B. İstinaf Sebepleri
Davacı vekili istinaf dilekçesinde özetle; davalı bankanın davaya konu çeki teslim aldığında karekod ile yapmış olduğu sorguda çek üzerinde bulunan ihtiyati tedbiren ödeme yasağını görerek, bilerek teslim aldığını, icra takibi neticesinde müvekkilinin hem tapularına hem de araçlarına haciz tatbik edildiğini, bu nedenle davalı bankanın iyi niyetli hamil olarak kabul edilmemesi gerektiğini, çekin bankaya ibrazı tarihinde çek karşılığının hesapta bulunduğunu, bu nedenle müvekkilinin takibe konu edilen çek tazminatı bedeli olan 13.000,00 TL’yi ödeme yükümlülüğünün bulunmadığını belirterek İlk Derece Mahkemesi kararının kaldırılarak davanın kabulüne karar verilmesini istemiştir.
C. Gerekçe ve Sonuç
Bölge Adliye Mahkemesinin yukarıda tarih ve sayısı belirtilen kararı ile takip dayanağı çekte davacının keşideci konumunda olduğu, çekin davalı bankaya ciro yoluyla geçtiği, çek üzerinde ödeme yasağı bulunmasının çekin icra takibine konu edilmesine engel teşkil etmediği, keşideci davacının çekteki imzasını inkâr etmediği, keşideci davacı ile lehtar olan diğer davacı şirket arasındaki şahsi def’ilerin çeki ciro yoluyla devralan hamile karşı ileri sürebilmesinin, hamilin senetleri kötü niyetle iktisap ettiğinin kanıtlanması koşuluna bağlı olduğu, dava dışı lehtar şirket ile keşideci arasındaki ticari ilişkiden kaynaklı def’ilerin çeki iyiniyetle iktisap eden hamile karşı ileri sürülemeyeceği gerekçesiyle davacı vekilinin istinaf başvurusunun esastan reddine karar verilmiştir.
V. TEMYİZ
A. Temyiz Yoluna Başvuranlar
Bölge Adliye Mahkemesinin yukarıda belirtilen kararına karşı süresi içinde davacı vekili temyiz isteminde bulunmuştur.
B. Temyiz Sebepleri
Davacı vekili temyiz dilekçesinde özetle; istinaf dilekçesindeki sebepleri tekrar ederek Bölge Adliye Mahkemesi kararının bozulmasını istemiştir.
C. Gerekçe
1. Uyuşmazlık ve Hukuki Nitelendirme
Uyuşmazlık, cebri icra tehditi altında icra dosyasına ödenen tutarın istirdatı istemine ilişkindir.
2. İlgili Hukuk
6100 sayılı Hukuk Muhakemeleri Kanunu’nun (6100 sayılı Kanun) 369 uncu maddesinin birinci fıkrası ile 370 ve 371 inci maddeleri, 6102 sayılı Türk Ticaret Kanunu’nun (6102 sayılı Kanun) 687 nci maddesi,
3. Değerlendirme
1.Bölge adliye mahkemelerinin nihai kararlarının bozulması 6100 sayılı Kanun’un 371 inci maddesinde yer alan sebeplerden birinin varlığı hâlinde mümkündür.

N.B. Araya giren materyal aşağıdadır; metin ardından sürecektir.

-- ==== Sys2Proof/Machine/Slice.lean ====
section
/-! DEFINITION. Tenant slices (R315 to R332): binding, states, generations, grants, hello, and the reads of the read engine
with what becomes of them (R359, R367). n is a slice. -/

namespace Sys2Proof.Machine

/-! ## States (R317, R318) -/

/-- The slice's queues and copies as it leaves RUNNING (R318, R356): for a curtain, or with an advance of its generation. -/
def State.leaveRunning (s : State) (n : Nat) (curtain : Bool) : State :=
  let p := 256 + s.sliceLink n
  let s := (s.sliceQueues n).foldl (fun s g => if curtain then s.queueCurtain g else s.queueDrop g n) s
  let mine := s.swc.copies.filter (fun k => k.port == p && k.slice == n && !k.started)
  let s := mine.foldl (fun s k => ((s.dropCopy k).retag k.port k.cls (subOf k.port k.slice)).bump .SLC_IDLE_DROP n) s
  let s := { s with qrg := { s.qrg with rx := s.qrg.rx.filter (fun j => j.slc != n), waits := s.qrg.waits.filter (fun w => !mine.any (fun k => k.frame == w.2.1 && w.1 + 256 == p)) } }
  (s.collect).setFld Fld.SLC_SLICE_STATE_FORMAT n 0

/-- The channels that work for a slice. -/
def State.channelsOf (s : State) (n : Nat) (c : Nat) : Bool := n != 0 && s.chanSlice c == n

/-- A slice is stopped with an advance (R318): by a host event or by STOP; status is what its channels halt with. One that was STOPPED
already keeps what stopped it, which decides whether it restarts by itself (R319). -/
def State.stopSlice (s : State) (n : Nat) (byHost : Bool) (status : Nat) : State :=
  let st := s.sliceState n
  if st = 0 then s
  else
    let s := s.haltChannels (s.channelsOf n) status
    let s := if st = 1 then s.leaveRunning n false else s
    let s := s.advance n
    let s := s.setFld Fld.SLC_SLICE_STATE_FORMAT n 0
    if st = 3 then s
    else if st = 2 then s.setFld Fld.SLC_SLICE_STATE_STATE n 2
    else { (s.setFld Fld.SLC_SLICE_STATE_STATE n 2) with
             slc := { s.slc with byHost := SMap.set pbaDefault n byHost s.slc.byHost } }

/-- A slice curtain (R318, R356): queues in ERROR with CURTAIN, channels halted, no advance. -/
def State.curtainSlice (s : State) (n : Nat) : State :=
  let st := s.sliceState n
  if st = 1 ∨ st = 2 then
    let s := s.haltChannels (s.channelsOf n) Code.CURTAIN
    let s := if st = 1 then s.leaveRunning n true else (s.sliceQueues n).foldl (fun s g => s.queueCurtain g) s
    s.setFld Fld.SLC_SLICE_STATE_STATE n 3
  else s

/-- Slice curtain exit (R318): to STOPPED with an advance. -/
def State.uncurtainSlice (s : State) (n : Nat) : State :=
  if s.sliceState n = 3 then
    let s := (s.sliceQueues n).foldl (fun s g => s.queueDrop g n) (s.advance n)
    { (s.setFld Fld.SLC_SLICE_STATE_STATE n 2) with slc := { s.slc with byHost := SMap.set pbaDefault n false s.slc.byHost } }
  else s

/-- Slices bound to a link. -/
def State.slicesOn (s : State) (l : Nat) : List Nat :=
  (List.range 4096).filter (fun n => 0 < n && s.sliceState n != 0 && s.sliceLink n == l)

/-! ## Grants (R323, R324) -/

/-- Two half-open ranges overlap. -/
def overlap (a n b m : Nat) : Bool := n != 0 && m != 0 && a < b + m && b < a + n

/-- The grant words q and r are valid for slice n on a link (R324). -/
def State.grantOk (s : State) (n l : Nat) (q r : Word) : Bool :=
  let qb := fieldOf q 0 16
  let qn := fieldOf q 16 7
  let vb := fieldOf q 32 11
  let vn := fieldOf q 43 8
  let cb := fieldOf q 51 7
  let cs := fieldOf r 21 6
  let others := (List.range 4096).filter (fun m => 0 < m && m != n && s.sliceState m != 0)
  qn ≤ 64 && qb + qn ≤ 65536 && (qn == 0 || (qb / 32768 == l / 32 && (qb + qn - 1) / 32768 == l / 32)) &&
  others.all (fun m => !overlap qb qn (s.fld Fld.SLC_GRANT_Q_QUEUE_BASE m) (s.fld Fld.SLC_GRANT_Q_QUEUE_COUNT m)) &&
  vn ≤ 128 && vb + vn ≤ 2048 &&
  others.all (fun m => s.sliceLink m != l || !overlap vb vn (s.fld Fld.SLC_GRANT_Q_VECTOR_BASE m) (s.fld Fld.SLC_GRANT_Q_VECTOR_COUNT m)) &&
  (vn == 0 || cb < vn) && fieldOf r 0 21 ≤ 1048576 && 1 ≤ cs && cs ≤ 36 && fieldOf r 32 19 ≤ 262144

/-- Every queue of the slice is DISABLED. -/
def State.queuesOff (s : State) (n : Nat) : Bool := (s.sliceQueues n).all (fun g => (s.queue g).state == .DISABLED)

/-- A write of a grant register (R323, R324). Element 0 takes no writes. -/
def State.grantWrite (s : State) (n : Nat) (g : GrantReg) (value : Word) : State :=
  let bound := s.sliceState n != 0
  let l := s.sliceLink n
  let qw := s.reg .SLC_GRANT_Q n
  let rw := s.reg .SLC_GRANT_R n
  if n = 0 then s
  else match g with
    | .queues =>
      let new := BitVec.ofNat 64 (plainWritten (RegName.SLC_GRANT_Q).info.fields qw.toNat value.toNat (2 ^ 64 - 1))
      if bound && (!s.grantOk n l new rw || (fieldOf new 0 16 != fieldOf qw 0 16 && !s.queuesOff n)) then s.slcRefused
      else
        let cut := if bound then (s.sliceQueues n).drop (fieldOf new 16 7) else []
        let s := cut.foldl (fun s g => s.queueDisable g n) s
        s.setReg .SLC_GRANT_Q n new
    | .resources =>
      let new := BitVec.ofNat 64 (plainWritten (RegName.SLC_GRANT_R).info.fields rw.toNat value.toNat (2 ^ 64 - 1))
      if bound && !s.grantOk n l qw new then s.slcRefused else s.setReg .SLC_GRANT_R n new
    | .weight => if fieldOf value 0 16 = 0 then (if bound then s.slcRefused else s) else s.setFld Fld.SLC_WEIGHT_WEIGHT n (fieldOf value 0 16)

/-! ## Commands (R316, R318) -/

def State.slcStatus (s : State) (c : Nat) : State := s.setFld Fld.SLC_STATUS_LAST_STATUS 0 c

/-- CREATE's checks in order (R316): the failing status, or none. -/
def State.createFails (s : State) (n : Nat) : Option Nat :=
  let l := s.sliceLink n
  let on := s.slicesOn l
  let page := s.fld Fld.SLC_SLICE_BIND_PAGE n
  if n = 0 then some Code.MALFORMED
  else if s.sliceState n != 0 then some 0xE0
  else if s.stale n != 0 then some 0xE1
  else if !s.linkInUse l || page == 0 then some Code.MALFORMED
  else if on.any (fun m => s.fld Fld.SLC_SLICE_BIND_PASID m == s.fld Fld.SLC_SLICE_BIND_PASID n || s.fld Fld.SLC_SLICE_BIND_PAGE m == page) then
    some Code.MALFORMED
  else if 1024 ≤ ((List.range 4096).filter (fun m => 0 < m && s.sliceState m != 0 && s.sliceLink m / 4 == l / 4)).length then
    some Code.SLICE_LIMIT
  else if !s.grantOk n l (s.reg .SLC_GRANT_Q n) (s.reg .SLC_GRANT_R n) then some Code.MALFORMED
  else none

def slotWord : Nat → Word := fun _ => 0

/-- CREATE (R316, R401): RUNNING with FORMAT 0 and every queue DISABLED; its callboard slots cleared. -/
def State.createSlice (s : State) (n : Nat) : State :=
  match s.createFails n with
  | some c => s.slcStatus c
  | none =>
    let s := (s.setFld Fld.SLC_SLICE_STATE_STATE n 1).setFld Fld.SLC_SLICE_STATE_FORMAT n 0
    let s := (s.sliceQueues n).foldl (fun s g => s.setQueue g { s.queue g with state := .DISABLED }) s
    ({ s with cbd := { s.cbd with slots := SMap.set slotWord (2 * n) 0 (SMap.set slotWord (2 * n + 1) 0 s.cbd.slots) } }).slcStatus Code.OK

/-- STOP (R318). -/
def State.stopCommand (s : State) (n : Nat) : State :=
  if n = 0 then s.slcStatus Code.MALFORMED
  else if s.sliceState n = 1 then (s.stopSlice n false 0xF0).slcStatus Code.OK else s.slcStatus 0xE0

/-- START (R318, R322). -/
def State.startCommand (s : State) (n : Nat) : State :=
  if n = 0 then s.slcStatus Code.MALFORMED
  else if s.sliceState n != 2 then s.slcStatus 0xE0
  else if s.stale n != 0 then s.slcStatus 0xE1
  else (s.setFld Fld.SLC_SLICE_STATE_STATE n 1).slcStatus Code.OK

/-- A key context names the slice as OWNER, or a VALID namespace names it (R318). -/
def State.sliceOwns (s : State) (n : Nat) : Bool :=
  !(s.ownedContexts n).isEmpty || s.ofl.spaces.any (fun x => nsValid x.2 && nsSlice x.2 == n)

/-- REMOVE (R318). -/
def State.removeSlice (s : State) (n : Nat) : State :=
  if n = 0 then s.slcStatus Code.MALFORMED
  else if s.sliceState n = 0 then s.slcStatus 0xE0
  else if s.sliceOwns n then s.slcStatus 0xE2
  else
    let s := s.haltChannels (s.channelsOf n) 0xF0
    let s := if s.sliceState n = 1 then s.leaveRunning n false else (s.sliceQueues n).foldl (fun s g => s.queueDrop g n) s
    (((s.advance n).setFld Fld.SLC_SLICE_STATE_FORMAT n 0).setFld Fld.SLC_SLICE_STATE_STATE n 0).slcStatus Code.OK

/-- A write of SLC_CMD. -/
def State.sliceCommand (s : State) (op n : Nat) : State :=
  match op with
  | 1 => s.createSlice n
  | 2 => s.stopCommand n
  | 3 => s.startCommand n
  | 4 => s.removeSlice n
  | _ => s.slcStatus Code.MALFORMED

/-- Automatic restart (R319). -/
def State.autoRestart (s : State) (n : Nat) : State :=
  let l := s.sliceLink n
  let f := s.func l 1
  if s.sliceState n = 2 && s.flagAt Fld.SLC_SLICE_STATE_AUTO_RESTART n && SMap.get pbaDefault s.slc.byHost n && f.bme && f.pasid && !f.d3 && !f.flr &&
      (s.hostLink l).up && s.stale n == 0 then
    s.setFld Fld.SLC_SLICE_STATE_STATE n 1
  else s

/-! ## Peer shares (R327) -/

/-- A share write that would overlap another share or leave the region is ignored. -/
def State.peerShare (s : State) (l : Nat) (value : Word) : State :=
  let base := fieldOf value 0 20
  let size := fieldOf value 32 20
  let clash := (List.range 64).any (fun m => m != l &&
    overlap base size (s.fld Fld.SLC_PEER_SHARE_BASE_MIB m) (s.fld Fld.SLC_PEER_SHARE_SIZE_MIB m))
  if clash || (size != 0 && s.slc.peerMib < base + size) then s.slcRefused
  else (s.setFld Fld.SLC_PEER_SHARE_BASE_MIB l base).setFld Fld.SLC_PEER_SHARE_SIZE_MIB l size

/-! ## The slice plan (R330, R331) -/

/-- Registers a plan entry gives: the binding word, and the grant words. -/
def planBind (e : List Byte) : Nat := leAt e 4 4 % 2 ^ 20 + leAt e 2 1 % 64 * 2 ^ 20 + leAt e 8 2 % 4096 * 2 ^ 32
def planGrantQ (e : List Byte) : Nat :=
  leAt e 10 2 + leAt e 12 1 % 128 * 2 ^ 16 + leAt e 14 2 % 2048 * 2 ^ 32 + leAt e 16 2 % 256 * 2 ^ 43 + leAt e 13 1 % 128 * 2 ^ 51
def planGrantR (e : List Byte) : Nat :=
  leAt e 20 4 % 2 ^ 21 + leAt e 18 1 % 64 * 2 ^ 21 + leAt e 24 4 % 2 ^ 19 * 2 ^ 32 + leAt e 19 1 * 2 ^ 56

/-- Entries of a plan body: its slices, then its namespaces with their indices. -/
def planSlices (body : List Byte) : List (List Byte) := (List.range (leAt body 0 2)).map (fun i => slice body (520 + 256 * i) 256)
def planSpaces (body : List Byte) : List (Nat × List Byte) :=
  (List.range (leAt body 4 4)).map (fun i =>
    let e := slice body (520 + 256 * leAt body 0 2 + 36 * i) 36
    (leAt e 0 4, e.drop 4))

/-- A queue's CLASS and KIND are written (R331): a reserved KIND keeps the queue's own (R5), and another one is refused unless the queue is
DISABLED. -/
def State.queueCfg (s : State) (g cls kind : Nat) : State :=
  let s := s.setFld Fld.SLC_QUEUE_CFG_CLASS g cls
  if kind = 3 || kind = s.fld Fld.SLC_QUEUE_CFG_KIND g then s
  else if (s.queue g).state == .DISABLED then s.setFld Fld.SLC_QUEUE_CFG_KIND g kind
  else s.slcRefused

/-- A queue's configuration from a plan. -/
def State.planQueue (s : State) (g v : Nat) : State := s.queueCfg g (v % 8) (v / 8 % 4)

/-- A plan entry keeps the ranges of R315, R323 and R330, and gives at most one queue KIND 2. -/
def planFits (e : List Byte) : Bool :=
  let n := leAt e 0 2
  1 ≤ n && n ≤ 4095 && leAt e 2 1 < 64 && leAt e 8 2 < 4096 && leAt e 12 1 ≤ 64 && leAt e 13 1 < 128 && leAt e 14 2 < 2048 && leAt e 16 2 ≤ 128 &&
  1 ≤ leAt e 18 1 && leAt e 18 1 ≤ 36 && leAt e 20 4 ≤ 1048576 && leAt e 24 4 ≤ 262144 && 1 ≤ leAt e 28 2 &&
  leAt e 32 4 ≤ 1600000 && leAt e 36 4 < 2 ^ 24 && leAt e 40 4 ≤ 1600000 && leAt e 44 4 < 2 ^ 24 &&
  decide (((List.range (leAt e 12 1)).filter (fun q => leAt e (48 + q) 1 / 8 % 4 == 2)).length ≤ 1)

/-- Shapers, weight, queue configurations, AUTO_RESTART and texts of an entry. The shapers take their tokens as a write gives them
(R194). -/
def State.planRest (s : State) (n : Nat) (e : List Byte) : State :=
  let s := s.setFld Fld.SLC_SLICE_STATE_AUTO_RESTART n (leAt e 3 1 % 2)
  let s := if leAt e 28 2 = 0 then s else s.setFld Fld.SLC_WEIGHT_WEIGHT n (leAt e 28 2)
  let bits_ : Word := BitVec.ofNat 64 (2 ^ 56 - 1)
  let s := s.shaperWrite .sliceDeliver n (BitVec.ofNat 64 (leAt e 32 4 % 2 ^ 21 + leAt e 36 4 % 2 ^ 24 * 2 ^ 32)) bits_
  let s := s.shaperWrite .sliceSend n (BitVec.ofNat 64 (leAt e 40 4 % 2 ^ 21 + leAt e 44 4 % 2 ^ 24 * 2 ^ 32)) bits_
  let s := (List.range (leAt e 12 1 % 128)).foldl (fun s q => s.planQueue (leAt e 10 2 + q) (leAt e (48 + q) 1)) s
  { s with slc := { s.slc with texts := SMap.set (fun _ => []) n (slice e 112 68) s.slc.texts } }

/-- A plan entry for a FREE slice (R330): bound by a CREATE; one that fails leaves the slice FREE. The status follows. -/
def State.planCreate (s : State) (e : List Byte) : Nat × State :=
  let n := leAt e 0 2
  let t := ((s.setReg .SLC_SLICE_BIND n (BitVec.ofNat 64 (planBind e))).setReg .SLC_GRANT_Q n (BitVec.ofNat 64 (planGrantQ e))).setReg
    .SLC_GRANT_R n (BitVec.ofNat 64 (planGrantR e))
  if !planFits e then (Code.MALFORMED, s)
  else match t.createFails n with
  | some c => (c, s)
  | none => (Code.OK, (t.planRest n e).createSlice n)

/-- A plan entry of an amendment (R331): a CREATE for a FREE slice, new grants for a bound one with the same binding. -/
def State.planAmend (s : State) (e : List Byte) : Nat × State :=
  let n := leAt e 0 2
  if !planFits e then (Code.MALFORMED, s)
  else if s.sliceState n = 0 then s.planCreate e
  else if (s.reg .SLC_SLICE_BIND n).toNat != planBind e then (0xE0, s)
  else
    let before := s.flagAt Fld.SLC_STATUS_CFG_REFUSED 0
    let s := s.setFld Fld.SLC_STATUS_CFG_REFUSED 0 0
    let s := (s.grantWrite n .queues (BitVec.ofNat 64 (planGrantQ e))).grantWrite n .resources (BitVec.ofNat 64 (planGrantR e))
    let s := s.planRest n e
    let bad := s.flagAt Fld.SLC_STATUS_CFG_REFUSED 0
    let s := s.setFld Fld.SLC_STATUS_CFG_REFUSED 0 (flag (before || bad))
    (if bad then Code.MALFORMED else Code.OK, s)

/-- A plan's namespace entry, as a namespace WRITE (R225). -/
def State.planSpace (s : State) (x : Nat × List Byte) : Nat × State :=
  if 65536 ≤ x.1 || s.spaceMalformed x.1 x.2 then (Code.MALFORMED, s) else (Code.OK, s.setSpace x.1 (spaceClean x.2))

/-- The section is applied at the end of LOADING (R330): each entry that fails raises a contained fault. -/
def State.applySlicePlan (s : State) (body : List Byte) : State :=
  let s := (List.range 64).foldl (fun s l =>
    (s.setFld Fld.SLC_PEER_SHARE_BASE_MIB l (leAt body (8 + 8 * l) 4)).setFld Fld.SLC_PEER_SHARE_SIZE_MIB l (leAt body (12 + 8 * l) 4)) s
  let step := fun (r : Nat × State) => if r.1 = Code.OK then r.2 else r.2.containedFault 11
  let s := (planSlices body).foldl (fun s e => step (s.planCreate e)) s
  (planSpaces body).foldl (fun s x => step (s.planSpace x)) s

/-! ## Hello (R328) -/

/-- Highest of formats 1 and 2 set in a mask. -/
def bestFormat (m : Nat) : Nat := if bit m 2 then 2 else if bit m 1 then 1 else 0

/-- The answer to a hello word: FORMAT and the reply word (R328). SYS_PROTOCOLS gives MGMT_MAX and DESC_FORMATS. -/
def State.helloAnswer (s : State) (n w : Nat) : Nat × Nat :=
  let v := min (bits w 8 8) (s.fld Fld.SYS_PROTOCOLS_MGMT_MAX 0)
  let f := bestFormat (bits w 16 8 &&& s.fld Fld.SLC_GRANT_R_FORMATS_ALLOWED n &&& s.fld Fld.SYS_PROTOCOLS_DESC_FORMATS 0)
  if !s.sliceRuns n || !s.queuesOff n then (s.sliceFormat n, 0x81 + v * 256 + 0xE0 * 2 ^ 24)
  else if f = 0 then (0, 0x81 + v * 256 + Code.UNSUPPORTED * 2 ^ 24)
  else (f, 0x81 + v * 256 + f * 65536)

end Sys2Proof.Machine
end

2. Temyizen incelenen karar, tarafların karşılıklı iddia ve savunmalarına, dayandıkları belgelere, uyuşmazlığa uygulanması gereken hukuk kuralları ile hukuki ilişkinin nitelendirilmesine, dava şartlarına, yargılama ve ispat kuralları ile kararda belirtilen gerekçelere göre usul ve kanuna uygun olup davacı vekilince temyiz dilekçesinde ileri sürülen nedenler kararın bozulmasını gerektirecek nitelikte görülmemiştir.
VI. KARAR
Açıklanan sebeplerle;
Temyiz olunan Bölge Adliye Mahkemesi kararının 6100 sayılı Kanun’un 370 inci maddesinin birinci fıkrası uyarınca ONANMASINA,
Aşağıda yazılı temyiz giderinin temyiz edene yükletilmesine,
Dosyanın İlk Derece Mahkemesine, kararın bir örneğinin Bölge Adliye Mahkemesine gönderilmesine,
23.05.2023 tarihinde oy birliğiyle karar verildi.